Records from a data collection:
-- ==== Sys2Proof/Tests/Slice0.lean ====
section
/-! SUPPORT. Tests: expected values from spec/95_test_vectors.md and the rules' worked examples; then one witness for the hypotheses of each
statement. -/

namespace Sys2Proof.Tests

open Sys2Proof.Machine

/-- An error value of the transceiver. -/
def someFault : TransportFault := ⟨0, .inl rfl⟩

/-- The reset state with the next transfer's response fixed (a `BUS` line). -/
def busState (r : BusResponse) : State := { State.reset with bus := some r }

/-- The answer is a next state that passes the check. -/
def passes (o : Access State) (p : State → Bool) : Bool :=
  match o with
  | .next t => p t
  | .fault _ => false
  | .refused _ => false

/-! ### Well-formedness -/

theorem test_wellFormed_refuses_scaled_without_converter : Instr.readSingle.wellFormedOn false = false := by decide
theorem test_wellFormed_refuses_pair_without_converter : Instr.readPair.wellFormedOn false = false := by decide
theorem test_wellFormed_accepts_raw_without_converter : Instr.readPairRaw.wellFormedOn false = true := by decide
theorem test_program_refuses_read_without_bus : programWellFormed [.read .readPair] = false := by decide
theorem test_program_refuses_bus_without_read : programWellFormed [.busErr, .busErr, .read .readPair] = false := by decide
theorem test_program_accepts_pairs : programWellFormed [.busErr, .read .readPair] = true := by decide

/-! ### Decoding, words written out from 30_encoding.md R61, R64 -/

theorem test_decode_readSingle : decode [0b00000000#8] = .ok (.readSingle, []) := by decide
theorem test_decode_readSingleRaw : decode [0b00000010#8] = .ok (.readSingleRaw, []) := by decide
theorem test_decode_readPair : decode [0b00000001#8] = .ok (.readPair, []) := by decide
theorem test_decode_readPairRaw : decode [0b00000011#8] = .ok (.readPairRaw, []) := by decide
theorem test_decode_refuses_wide_word : decode [0b00000100#8] = .error (.notACommandWord 4#8) := by decide
theorem test_decode_refuses_no_byte : decode [] = .error .noByte := by decide
theorem test_decodeFrame_fields : decodeFrame 0xFFFE0011#32 =
    ⟨0b11111111111111#14, true, false, 1#12, false, false, false, true⟩ := by decide

/-! ### Program text, 30_encoding.md R68, R69 -/

theorem test_parse_bus : parseLine "BUS  0C 00 08 00        ; resp".toList = .ok (some (.busOk 0x0C 0x00 0x08 0x00)) := by decide
theorem test_parse_bus_err : parseLine "BUS  ERR".toList = .ok (some .busErr) := by decide
theorem test_parse_comment_line : parseLine "  ; nothing".toList = .ok none := by decide
theorem test_parse_refuses_three_bytes : parseLine "BUS 0C 00 08".toList = .error .unknownStatement := by decide

/-! ### The forms, one step each: vectors S3, S4 and V4 of 95_test_vectors.md -/

/-- S3: frame 0C 00 08 00. -/
theorem test_readSingle_S3 : passes (exec .readSingle (busState (.ok 0x0C 0x00 0x08 0x00)))
    (fun t => t.f0 == some 0x4068000000000000#64 && t.x0 == none && t.f1 == none && t.status == 0x08#6) = true := by decide
/-- V4: frame FC 18 E7 04, the fault bit is in the half the form does not return. -/
theorem test_readSingle_V4_fault : passes (exec .readSingle (busState (.ok 0xFC 0x18 0xE7 0x04)))
    (fun t => t.f0 == none && t.status == 0x0B#6) = true := by decide
/-- S4: frame FF FC 00 00. -/
theorem test_readSingleRaw_S4 : passes (exec .readSingleRaw (busState (.ok 0xFF 0xFC 0x00 0x00)))
    (fun t => t.x0 == some 0xFFFFFFFF#32 && t.x1 == none && t.f0 == none && t.status == 0x28#6) = true := by decide
/-- V4: a transfer failure. -/
theorem test_readSingleRaw_V4_err : passes (exec .readSingleRaw (busState (.err someFault)))
    (fun t => t.x0 == none && t.status == 0x2D#6 && t.errValue == some someFault && t.cs == .high && t.trace == bracket) = true := by decide
/-- V4: frame FC 18 E7 00. -/
theorem test_readPair_V4 : passes (exec .readPair (busState (.ok 0xFC 0x18 0xE7 0x00)))
    (fun t => t.f0 == some 0xC04F400000000000#64 && t.f1 == some 0xC039000000000000#64 && t.x0 == none && t.status == 0x18#6) = true := by
  decide
/-- V1: FAULT alone, with the unnamed bits set. -/
theorem test_readPair_V1_faulty : passes (exec .readPair (busState (.ok 0x00 0x03 0x00 0x08)))
    (fun t => t.f0 == none && t.f1 == none && t.status == 0x1C#6) = true := by decide
/-- V2: frame 01 90 C9 00, halves of different signs. -/
theorem test_readPairRaw_V2 : passes (exec .readPairRaw (busState (.ok 0x01 0x90 0xC9 0x00)))
    (fun t => t.x0 == some 0x00000064#32 && t.x1 == some 0xFFFFFC90#32 && t.f0 == none && t.status == 0x38#6) = true := by decide
/-- PR4 step 3: frame 7F FE 80 08, extremes with the unnamed bits set; floor of -2047.5. -/
theorem test_readPairRaw_PR4 : passes (exec .readPairRaw (busState (.ok 0x7F 0xFE 0x80 0x08)))
    (fun t => t.x0 == some 0x00001FFF#32 && t.x1 == some 0xFFFFF800#32) = true := by decide

/-! ### Shared parts -/

/-- 43_float_conversion.md R146, the examples at the ends of the ranges. -/
theorem test_floatBits_extremes : scaleTC 8191 = 0x409FFF0000000000#64 ∧ scaleTC (-8192) = 0xC0A0000000000000#64 ∧
    scaleINT 2047 = 0x405FFC0000000000#64 ∧ scaleINT (-2048) = 0xC060000000000000#64 ∧ scaleINT 1 = 0x3FB0000000000000#64 := by decide
/-- V1: all four fault bits set, and every bit but them. -/
theorem test_faultCheck_V1 : faultCheckFrame 0x00010007#32 = some .openCircuit ∧ faultCheckFrame 0x00010004#32 = some .shortToPower ∧
    faultCheckFrame 0x00000006#32 = some .shortToGround ∧ faultCheckFrame 0xFFFEFFF8#32 = none := by decide
/-- 10_state.md R26: the place of the three fields. -/
theorem test_status_fields : packStatus 0b10#2 true 5#3 = 0x2D#6 := by decide
/-- The first step from reset after `withFetchWord`: `READ.PAIRRAW` on the zero frame. -/
theorem test_withFetchWord_runs : passes (step (State.reset.withFetchWord 8 3))
    (fun t => t.x0 == some 0#32 && t.x1 == some 0#32 && t.cmd == 0b11#2 && t.status == 0x38#6) = true := by decide
/-- V6: a host read of `x[0]` after reset is a model fault, of `STATUS` is 0. -/
theorem test_host_reads_V6 : hostReadX0 State.reset = .fault (.registerHoldsNone .x0) ∧ hostReadStatus State.reset = 0#6 := ⟨rfl, rfl⟩

/-! ### Witnesses: the hypotheses of each statement are met -/

/-- A buffer that holds the frame 0C 00 08 00. -/
def buf0C : Memory := [(0, 0x0C), (1, 0x00), (2, 0x08), (3, 0x00)]

/-- The state after `READ.SINGLE` of 0C 00 08 00 (95_test_vectors.md S3). -/
def afterSingle : State :=
  { State.reset with buf := buf0C, f0 := some 0x4068000000000000#64, status := 0x08#6, trace := bracket, draws := 1 }

theorem witness_Inv_afterSingle : Inv afterSingle := by
  constructor <;> try decide
  · exact fun _ => ⟨0x0C000800#32, rfl⟩
  · exact ⟨1, by decide⟩
  · constructor <;> decide
  · constructor
    · intro v h; cases h
    · intro v h; cases h
    · intro v h; cases h; exact ⟨768, by decide, by decide, by decide⟩
    · intro v h; cases h
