-- ==== Sys2Proof/Word.lean ====
section
/-! DEFINITION. Words of the PS416: a character or management byte, a location or 16-bit count, a domain number. -/
namespace Sys2Proof

/-- One character of a frame, or one byte of the management space (R10, R161). -/
abbrev Byte := BitVec 8

/-- A 16-bit location or a 16-bit quantity (R10, Conventions). -/
abbrev Half := BitVec 16

/-- A power domain, 0 to 7 (R75). -/
abbrev DomainId := Fin 8

end Sys2Proof
end

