-- ==== Sys2Proof/Safety.lean ====
section
/-! DEFINITION. The vocabulary of the statements: frames over the blocks of State, the laws that hold of every state a
run reaches, and the situations the statements speak of. -/
namespace Sys2Proof.Machine

/-! ## Frames -/

/-- The parts of State a frame names. -/
inductive Block where
  | uport
  | entries
  | replyQueue
  | parkLimit
  | windows
  | hits
  | domains
  | pg
  | shadow
  | sport
  | events
  | straps
  | pending
  deriving DecidableEq, Repr

/-- Two states agree on a block. -/
def State.agrees (s t : State) : Block → Prop
  | .uport => t.uport = s.uport
  | .entries => t.entries = s.entries
  | .replyQueue => t.replyQueue = s.replyQueue
  | .parkLimit => t.parkLimit = s.parkLimit
  | .windows => t.windows = s.windows
  | .hits => t.hits = s.hits
  | .domains => t.domains = s.domains
  | .pg => t.pg = s.pg
  | .shadow => t.shadow = s.shadow
  | .sport => t.sport = s.sport
  | .events => t.events = s.events
  | .straps => t.straps = s.straps
  | .pending => t.pending = s.pending

/-- Every block outside `changed` is as it was. -/
def Frame (changed : List Block) (s t : State) : Prop := ∀ b, b ∉ changed → s.agrees t b

/-- Notice-pending after an event that leaves `t` and does not clear it: raised where the classes set and enabled go
from empty to non-empty (R152). -/
def noticeAfter (s t : State) : Bool :=
  s.uport.noticePending || (s.events.live == 0 && t.events.live != 0)

/-- The U-port is as it was, but for notice-pending, which is judged over the event (R152). -/
def UportKept (s t : State) : Prop := t.uport = { s.uport with noticePending := noticeAfter s t }

/-- A class is set in the status set and no other class changes; the enable set and the inputs stay (R145). -/
def RaisedOnly (s t : State) (cs : List EventClass) : Prop :=
  t.events = { s.events with status := cs.foldl (fun e c => e ||| c.bit) s.events.status }

/-- No domain but those named changes. -/
def OtherDomainsKept (ds : List DomainId) (s t : State) : Prop := ∀ d, d ∉ ds → t.dom d = s.dom d

/-! ## What an event does to entries -/

/-- The entry with this tag has become DONE, in its place, and no other entry has changed (R37, R43). -/
def entriesAnswered (s : State) (tag : Byte) (status : Status) (reply : List Byte) : List Entry :=
  s.entries.map fun e => if e.tag = tag then { e with state := .done status reply } else e

/-- The entry with this tag is answered: DONE, at the tail of the reply queue, nothing else of the table changed
(R43, R53). -/
def Answered (s t : State) (tag : Byte) (status : Status) (reply : List Byte) : Prop :=
  t.entries = entriesAnswered s tag status reply ∧ t.replyQueue = s.replyQueue ++ [tag]

/-- The management engine is about to serve entry `e` by row `k` (R53). -/
def Serving (s : State) (k : ServeKind) (e : Entry) : Prop := s.oldestLocal = some e ∧ serves k e.cmd = true

/-- The U-port is about to take the last character of a check-valid request frame with this tag and command (R20). -/
def AtDelivery (s : State) (data tag : Byte) (c : Command) : Prop :=
  s.uport.line.takesCharacter = true ∧ s.uport.rx = .check ∧ s.uport.asm.sum + data = 0
    ∧ s.uport.asm.header.getD 0 0 = tag ∧ headerCommand s.uport.asm.header s.uport.asm.payload = c

/-- The U-port after a delivery, before admission acts: FRAMES counted, the receiver in HUNT with an empty frame (R25). -/
def State.delivered (s : State) : State :=
  s.withUport
    { s.uport with
      line := .mark 0, rx := .hunt, asm := { header := [], payload := [], sum := 0 }
      counters := { s.uport.counters with frames := satInc s.uport.counters.frames } }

Try it:
Count how many lines of the entries contain the word "where", and respond with that count only.

Exercise answer:
2